I loved how this book started at one point, then developed further, with Louisa starting off in one job then slowly changing various elements of her life, from her relationship, to her friendships and even her confidence begins to change. Her friendship with Margot is a beautiful one; it showcases how age is simply a number and how an older woman can be the best influence on a young, broken woman. It was a pleasure to see them help each even though they’re from entirely different backgrounds, countries and ages there is always some common ground, something that places people together for a reason. Both of the ladies love fashion, which added another level to their friendship. Age is just a number may be a cliché, but in the case of Lou and Margot it definitely is true; like only true friends can, they argue, they sulk but ultimately they’re always honest with one another and it was great to see an older female character shown as good influence. Margot was just as influential for Lou as Will was, way back in Me Before You. She injected a dose of reality, a reminder that life can be hard but you can always find a kind, loving and supportive person wherever life happens to lead you. Relationships are at the heart of this series and something that Jojo Moyes depicts incredibly well; whether it is platonic or romantic, there is a healthy dose of realism relayed through description and conversation in this book - just as in reality, relationships don’t always work and life isn’t always easy. Louisa Clark is an easy character to love because her personality just shines through pages and words to the extent that she literally feels like reading about an old friend rather than simply a character. Even reading about her family felt familiar, how they love each other whilst constantly bickering. 
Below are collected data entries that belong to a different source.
/-- One ledger: grants, waiting requests, the totals of the last microsecond with their instants, newest
first, the over-current state and the registers that follow the total. -/
structure LedgerSt where
  grants : List Grant
  reqs : List Waiting
  hist : List (Nat × Nat)
  ocRun : Nat
  oc : Bool
  peak : Nat
  meas : Nat
  deriving DecidableEq, Repr

structure Brg where
  ceil : Nat
  ceilLow : Nat
  slope : Nat
  ioCeil : Nat
  ioCeilLow : Nat
  ioSlope : Nat
  margin : Nat
  lim : Bool
  starved : BitVec 8
  partMin : Vector Nat 8
  partMax : Vector Nat 8
  core : LedgerSt
  io : LedgerSt
  nextId : Nat
  deriving DecidableEq, Repr

/-! ### ISL: the clock islands (03) -/

/-- The four states of an island, with the code of ISL_STATE. -/
inductive IslSt where
  | run | gated | collapsed | fault
  deriving DecidableEq, Repr

/-- One island: its state, whether its last judged window was out of range, whether its next window is its
first after a start, the good windows still wanted by a re-qualification and whether its clock has started, and
ISL_FREQ. -/
structure IslandSt where
  st : IslSt
  bad : Bool
  fresh : Bool
  requal : Option Nat
  ramped : Bool
  meas : Nat
  target : Nat
  deriving DecidableEq, Repr

/-- The islands and the ISL registers. `acts` are the writes (offset, value) to units whose island does not run, which they
act on when it next runs (R60). -/
structure Isl where
  each : Vector IslandSt 32
  acts : List (Nat × Word)
  fault : BitVec 32
  spread : BitVec 2
  spreadActive : BitVec 2
  keep : Word
  pair : BitVec 8
  causeIsland : Island
  causeKind : BitVec 2
  discard : Bool
  refLost : Bool
  aonBad : Bool
  deriving DecidableEq, Repr

/-! ### TBS: the time base (03) -/

/-- An alarm (R72); `fresh` from the commit of a new value to the next increment of TBS_NOW (R77). -/
structure Alarm where
  value : Nat
  stagedLo : Word
  period : Nat
  fresh : Bool
  armed : Bool
  fired : Bool
  deriving DecidableEq, Repr

/-- The lock states of R73, in the order of their codes. -/
inductive LockSt where
  | standalone | leader | seek | align | locked | holdover | free
  deriving DecidableEq, Repr

/-- The time base. `resid` is the phase error left after the last downbeat: 0 where it caused a step. -/
structure Tbs where
  now : Nat
  cycle : Nat
  acc : Int
  trim : Int
  crossed : Bool
  hiShadow : Word
  set : Nat
  lock : LockSt
  hops : Nat
  miss : Nat
  phase : Int
  resid : Int
  alarms : Vector Alarm 2
  dbCount : Word
  goodRun : Nat
  loadedLeft : Nat
  deriving DecidableEq, Repr

/-! ### BSC: start-up and the accepted score (04) -/

/-- An entry of the PARTITIONS section (R91). -/
structure PartCfg where
  cls : Nat
  dramUnits : Nat
  strips : Nat
  sectionUnits : Nat
  slots : BitVec 32
  voiceShare : Nat
  breathMin : Nat
  breathMax : Nat
  patience : Nat
  hushWindow : Nat
  partialInt : Nat
  sessions : Nat
  deriving DecidableEq, Repr

/-- A slot of the FLASH section (R93). -/
structure SlotCfg where
  slot : Nat
  first : Nat
  count : Nat
  deriving DecidableEq, Repr

/-- An entry of the PRELOAD section (R96). -/
structure PreloadCfg where
  slot : Nat
  part : Part
  handle : Handle
  pin : Bool
  degraded : Bool
  modelId : Nat
  deriving DecidableEq, Repr

/-- The EARLY section (R97). -/
structure EarlyCfg where
  slot : Nat
  parts : BitVec 8
  sessions : Nat
  modelId : Nat
  deriving DecidableEq, Repr
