/-- The partition charged with a BAR0 access (R122). -/
def barPart (off : Nat) : Part := if 0x4000 ≤ off ∧ off < 0x5000 then Fin.ofNat 8 ((off - 0x4000) / 0x200) else 0

/-- An unmapped access charged to a partition: GLB_UNMAPPED_ADDR, and one record until LOGGED is cleared (R122). -/
def unmappedFor (p : Part) (off : Nat) (write : Bool) (s : State) : State :=
  let s' := { s with glb := { s.glb with unmOffset := off % 2 ^ 20, unmPart := p, unmWrite := write } }
  if s.glb.unmLogged.getLsbD p.val then s'
  else logErr { devErr 0x02 28 s with part := p.val, arg0 := off, arg2 := b2n write }
    { s' with glb := { s'.glb with unmLogged := s'.glb.unmLogged ||| BitVec.ofNat 8 (2 ^ p.val) } }

/-- An unmapped BAR0 access. -/
def unmapped (off : Nat) (write : Bool) (s : State) : State := unmappedFor (barPart off) off write s

/-- PART of a record about a register (R368, R507). -/
def regPart (off : Nat) : Nat := if 0x4000 ≤ off ∧ off < 0x5000 then (off - 0x4000) / 0x200 else 0xFF

def regIsland (off : Nat) : Nat := ((blockOf off).map blockIsland).getD 28

/-- A register write ignored as a whole: kind 0x03, `why` 1 for a reserved encoding (R368), 2 for a write
refused by a rule (R208). -/
def regRefused (off : Nat) (v : Word) (why : Nat) (s : State) : State :=
  logErr { devErr 0x03 (regIsland off) s with part := regPart off, arg0 := off, arg1 := v.toNat, arg2 := why } s

/-- Configuration space and BAR0 answer at all: after OTP, with island 28 running and the link up, and not while
an FLR runs (R81, R82, R130). In REST the registers answer from retention (R60, R502). -/
def linkAnswers (s : State) : Bool :=
  s.bsc.stage != .otp && s.link.up && !s.link.flrBusy && (islRuns s 28 || (s.pwr.st == .rest && (islOf s 28).st != .fault))

/-- A BAR0 or BAR2 request arrives: nothing where the device does not answer, Unsupported Request while Memory
Space Enable is clear. -/
def barAccess (f : State → State) (s : State) : State :=
  if !linkAnswers s then s else if !s.link.mse then send .unsupported s else f s

/-- A page that exists and is not in reset takes its registers (R131, R135). -/
def pageOpen (s : State) (p : Part) : Bool := (pageOf s p).isOpen

/-- A write that reaches a register of an answering block (R82, R131, R135). -/
def regWrite (off : Nat) (f : State → State) (s : State) : State :=
  barAccess (fun s =>
    match blockOf off with
    | none => unmapped off true s
    | some b =>
      if !answers s b then s
      else match b with
        | .page p =>
          if !pageOpen s p then unmapped off true s
          else if (pageOf s p).resetting then s else f s
        | _ => f s) s

/-- A read of a register of an answering block: its value, and the effect of the read. `none` is unmapped. -/
def regRead (off : Nat) (val : State → Option Word) (eff : State → State) (s : State) : State :=
  barAccess (fun s =>
    match blockOf off with
    | none => reply (.bar0 off 0) (unmapped off false s)
    | some b =>
      if !answers s b then reply (.bar0 off 0) s
      else if (match b with | .page p => !pageOpen s p | _ => false) then
        reply (.bar0 off 0) (unmapped off false s)
      else match val s with
        | none => reply (.bar0 off 0) (unmapped off false s)
        | some v => reply (.bar0 off v) (eff s)) s

/-- A unit acts on a written value when its island runs: at once, or when it next runs (R60). -/
def whenRuns (off : Nat) (v : Word) (f : State → State) (s : State) : State :=
  if (s.isl.each[(Fin.ofNat 32 (regIsland off) : Island)]).st == .run then f s
  else { s with isl := { s.isl with acts := s.isl.acts ++ [(off, v)] } }

/-! ### Power (R500, R503) -/

/-- The idle time of R500 runs from the end of the last pass, KERNEL, load, swap, repair, hush or flash operation. -/
def markIdle (s : State) : State := { s with pwr := { s.pwr with idleSince := s.clk } }

/-- The cantors start no such work: while CRIT holds (R503), and in DOZE or REST until they have ended. -/
def paused (s : State) : Bool := s.pwr.crit || s.pwr.st != .on

/-! ### Islands -/

def setIsl (i : Island) (f : IslandSt → IslandSt) (s : State) : State :=
  { s with isl := { s.isl with each := s.isl.each.set i (f s.isl.each[i]) } }

/-- Every island but those kept is stopped and collapsed. -/
def collapseAll (spare : Island → Bool) (s : State) : State :=
  let f := fun (i : Island) =>
    if spare i || s.isl.each[i].st == .fault then s.isl.each[i]
    else { s.isl.each[i] with st := .collapsed, bad := false }
  { s with isl := { s.isl with each := Vector.ofFn f } }

/-- Stage changes and changes of EARLY and DRAIN report source 37 (R83). -/
def stageChange (s : State) : State := report 37 s

/-- Enter a stage with the PERCENT and position that R83 gives at its start. -/
def enterStage (st : Stage) (percent : Nat) (s : State) : State :=
  stageChange { s with bsc := { s.bsc with stage := st, percent := percent, unit := 0, layer := 0, offset := 0 } }

/-- The entry to MUTE (R102): cause 1 when no copy was accepted, 2 under R65 with the island. Every island but
0 and 28 is collapsed, the SPI pins are released (R86), no grant but the standing charges remains, and no record is kept. -/
def enterMute (cause : Nat) (island : Island) (s : State) : State :=
  let s := enterStage .mute 100 { s with bsc := { s.bsc with muteCause := cause, muteIsland := island, spi := .highZ } }
  let s := collapseAll (fun i => i = 0 || i = 28) s
  { s with
    hif := { s.hif with errWait := [] }
    brg := { s.brg with
      core := { s.brg.core with grants := [], reqs := [] }
      io := { s.brg.io with grants := [], reqs := [] } } }

/-! ### The ledgers of the breath governor (02) -/

/-- The cost of a voice's level, the levels below it included, at an operating point (R34, R35). -/
def voiceCost (pt : Nat) : VLevel → Nat
  | .idle => 1
  | .scalar => 2
  | .array => match pt with | 0 => 12 | 1 => 9 | 2 => 7 | _ => 4

/-- A formed pair makes one request of twice the voice cost, which its leading voice holds (R450). -/
def pairFactor (pair : BitVec 8) (v : Voice) : Nat :=
  if pair.getLsbD (v.val / 2) then (if v.val % 2 = 0 then 2 else 0) else 1

/-- The cost of a consumer (R34, R62). -/
def cost (pt : Nat) (pair : BitVec 8) : Consumer → Nat
  | .voice v l => pairFactor pair v * voiceCost pt l
  | .secMem _ => 2
  | .prism | .prismTwin => 4
  | .aperture => 3
  | .streamer | .dma _ | .port _ | .flash _ => 2
  | .dram _ => 3
  | .ramp _ => 1

/-- The ledger that accounts for a consumer (R34). -/
def ledgerOf : Consumer → Ledger
  | .dram _ | .flash _ => .io
  | _ => .core

/-- The island of a consumer, the last key of R40. -/
def unitIsland : Consumer → Nat
  | .voice v _ => v.val + 1
  | .secMem m => 17 + m.val
  | .prism | .prismTwin => 22 | .aperture => 23 | .streamer => 21 | .dma _ => 30 | .port _ => 29
  | .dram c => 25 + c.val / 8
  | .flash _ => 27
  | .ramp i => i.val

/-- A unit that holds at most one grant of its kind; a new grant of it renews the old one. -/
def oneGrant : Consumer → Bool
  | .prism | .prismTwin | .streamer | .dma _ | .port _ => false
  | _ => true

def levelRank : VLevel → Nat
  | .idle => 0 | .scalar => 1 | .array => 2

/-- The highest level below `l` that voice v holds costs this much (R34: each figure includes the levels
below it). -/
def lowerHeld (pt : Nat) (pair : BitVec 8) (gs : List Grant) (v : Voice) (l : VLevel) : Nat :=
  gs.foldl (fun m g => match g.unit with
    | .voice v' l' => if v' = v ∧ levelRank l' < levelRank l then max m (pairFactor pair v * voiceCost pt l') else m
    | _ => m) 0

/-- What a unit adds to its ledger beyond what it holds at a lower level. -/
def addedCost (pt : Nat) (pair : BitVec 8) (gs : List Grant) : Consumer → Nat
  | .voice v l => pairFactor pair v * voiceCost pt l - lowerHeld pt pair gs v l
  | c => cost pt pair c

def ledger (s : State) : Ledger → LedgerSt
  | .core => s.brg.core
  | .io => s.brg.io

def setLedger (l : Ledger) (f : LedgerSt → LedgerSt) (s : State) : State :=
  match l with
  | .core => { s with brg := { s.brg with core := f s.brg.core } }
  | .io => { s with brg := { s.brg with io := f s.brg.io } }

/-- The sum of the grants held in a ledger. -/
def granted (s : State) (l : Ledger) : Nat :=
  let gs := (ledger s l).grants
  (gs.map fun g => addedCost s.pwr.chargePt s.isl.pair gs g.unit).sum

/-- The normal, low and effective ceilings (R30). -/
def ceilOf (s : State) : Ledger → Nat
  | .core => s.brg.ceil
  | .io => s.brg.ioCeil
def ceilLowOf (s : State) : Ledger → Nat
  | .core => s.brg.ceilLow
  | .io => s.brg.ioCeilLow
def effCeil (s : State) (l : Ledger) : Nat :=
  if s.brg.lim then min (ceilLowOf s l) (ceilOf s l) else ceilOf s l

/-- The slope in force: 0 while an over-current holds the ledger (R32, R49). -/
def slopeOf (s : State) (l : Ledger) : Nat :=
  if (ledger s l).oc then 0 else match l with
    | .core => s.brg.slope
    | .io => s.brg.ioSlope

def requestOf (c : Consumer) (t : Tag) (s : State) : Waiting := { unit := c, tag := t, since := s.clk }

/-- The streamer keeps at most 8 bursts in issue (R292). -/
def streamerFull (s : State) (c : Consumer) : Bool :=
  c == .streamer && 8 ≤ ((ledger s .core).grants.filter fun g => g.unit == .streamer).length +
    ((ledger s .core).reqs.filter fun r => r.unit == .streamer).length

/-- A unit requests a grant; a request that already waits keeps its instant. -/
def request (c : Consumer) (t : Tag) (s : State) : State :=
  if (ledger s (ledgerOf c)).reqs.any (fun r => r.unit == c && r.tag == t) || streamerFull s c then s
  else setLedger (ledgerOf c) (fun l => { l with reqs := l.reqs ++ [requestOf c t s] }) s

def holdsGrant (s : State) (c : Consumer) : Bool := (ledger s (ledgerOf c)).grants.any (·.unit == c)

/-- The first grant of a consumer ends (R38). -/
def endGrant (c : Consumer) (s : State) : State :=
  setLedger (ledgerOf c) (fun l => { l with grants := l.grants.eraseP (·.unit == c) }) s

/-- Every grant and request of some units and tags ends. -/
def dropGrants (p : Consumer → Tag → Bool) (s : State) : State :=
  let f := fun (l : LedgerSt) => { l with
    grants := l.grants.filter (fun g => !p g.unit g.tag), reqs := l.reqs.filter (fun r => !p r.unit r.tag) }
  setLedger .core f (setLedger .io f s)

/-- Every grant and request of the units ends. -/
def dropUnits (p : Consumer → Bool) (s : State) : State := dropGrants (fun u _ => p u) s

/-- R16: a burst of a unit happens under a grant that ends with it; without one the unit requests it and
waits. -/
def withBurst (c : Consumer) (t : Tag) (k : State → State) (s : State) : State :=
  if holdsGrant s c then k (endGrant c s) else request c t s

/-- The same of a unit that serves several passes at once: the grant carries the tag (R510). -/
def withTagged (c : Consumer) (t : Tag) (k : State → State) (s : State) : State :=
  let own := fun (g : Grant) => g.unit == c && g.tag == t
  if (ledger s (ledgerOf c)).grants.any own then
    k (setLedger (ledgerOf c) (fun l => { l with grants := l.grants.eraseP own }) s)
  else request c t s

/-- R16: an operation under a leased grant, which stays held; without one the unit requests it and waits. -/
def withLease (c : Consumer) (t : Tag) (k : State → State) (s : State) : State :=
  if holdsGrant s c then k s else request c t s

/-- The host-interface engine can send: its island runs, and Bus Master Enable is set in D0. -/
def hifRuns (s : State) : Bool := islRuns s 30 && islRuns s 28 && s.link.up && s.link.bme && !s.link.d3

/-- A burst of the host-interface engine (R16, R119): it is held while Bus Master Enable is clear or the
function is in D3hot, then waits for its grant. -/
def withDma (forCmd : Option Nat) (k : State → State) (s : State) : State :=
  if !hifRuns s then s else withBurst (.dma forCmd) .system k s

end Sys2Proof.Machine
end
Overall I’m torn about this book; on one hand, I loved it. It felt like the perfect ending to Louisa’s adventures, but ambiguous enough that her life would be easily revisited, which is also exciting. However, the question on my lips even as I bought this book was ‘is it necessary?’ due to After You being so different from Me Before You and so I expected (rightly) that Still Me would be difficult once again. Although as a reader, I didn’t feel like I needed to find out what has happened to Louisa and some of the other characters, but at the same time I wasn’t disappointed as this novel did live up to my expectations. As I’ve already mentioned, I love this series because it feels real; there’s nothing extraordinary about Lou, yet she has a beautifully written character that makes you wish she was your friend. She’s clumsy, funny and never seems to know what to do, yet she manages to work her way through life doing the things that she loves, surrounded by the people that she loves. Each book in this series has been different; although the characters are familiar, the situations are always different and it’s also nice to see realistically how life continues regardless of tragic or difficult events. However, personally I liked that each book felt like a standalone novel, rather than simply the same storyline. One of reasons why I’ve loved this series so much is how realistic it reads; Lou genuinely feels like an old friend at this point. This book was a solid 4 stars; it wasn’t my favourite of the series but regardless I devoured it and so I’d recommend it if like me, you’ve fully committed to the series and it’s characters. It was a pleasure, as always.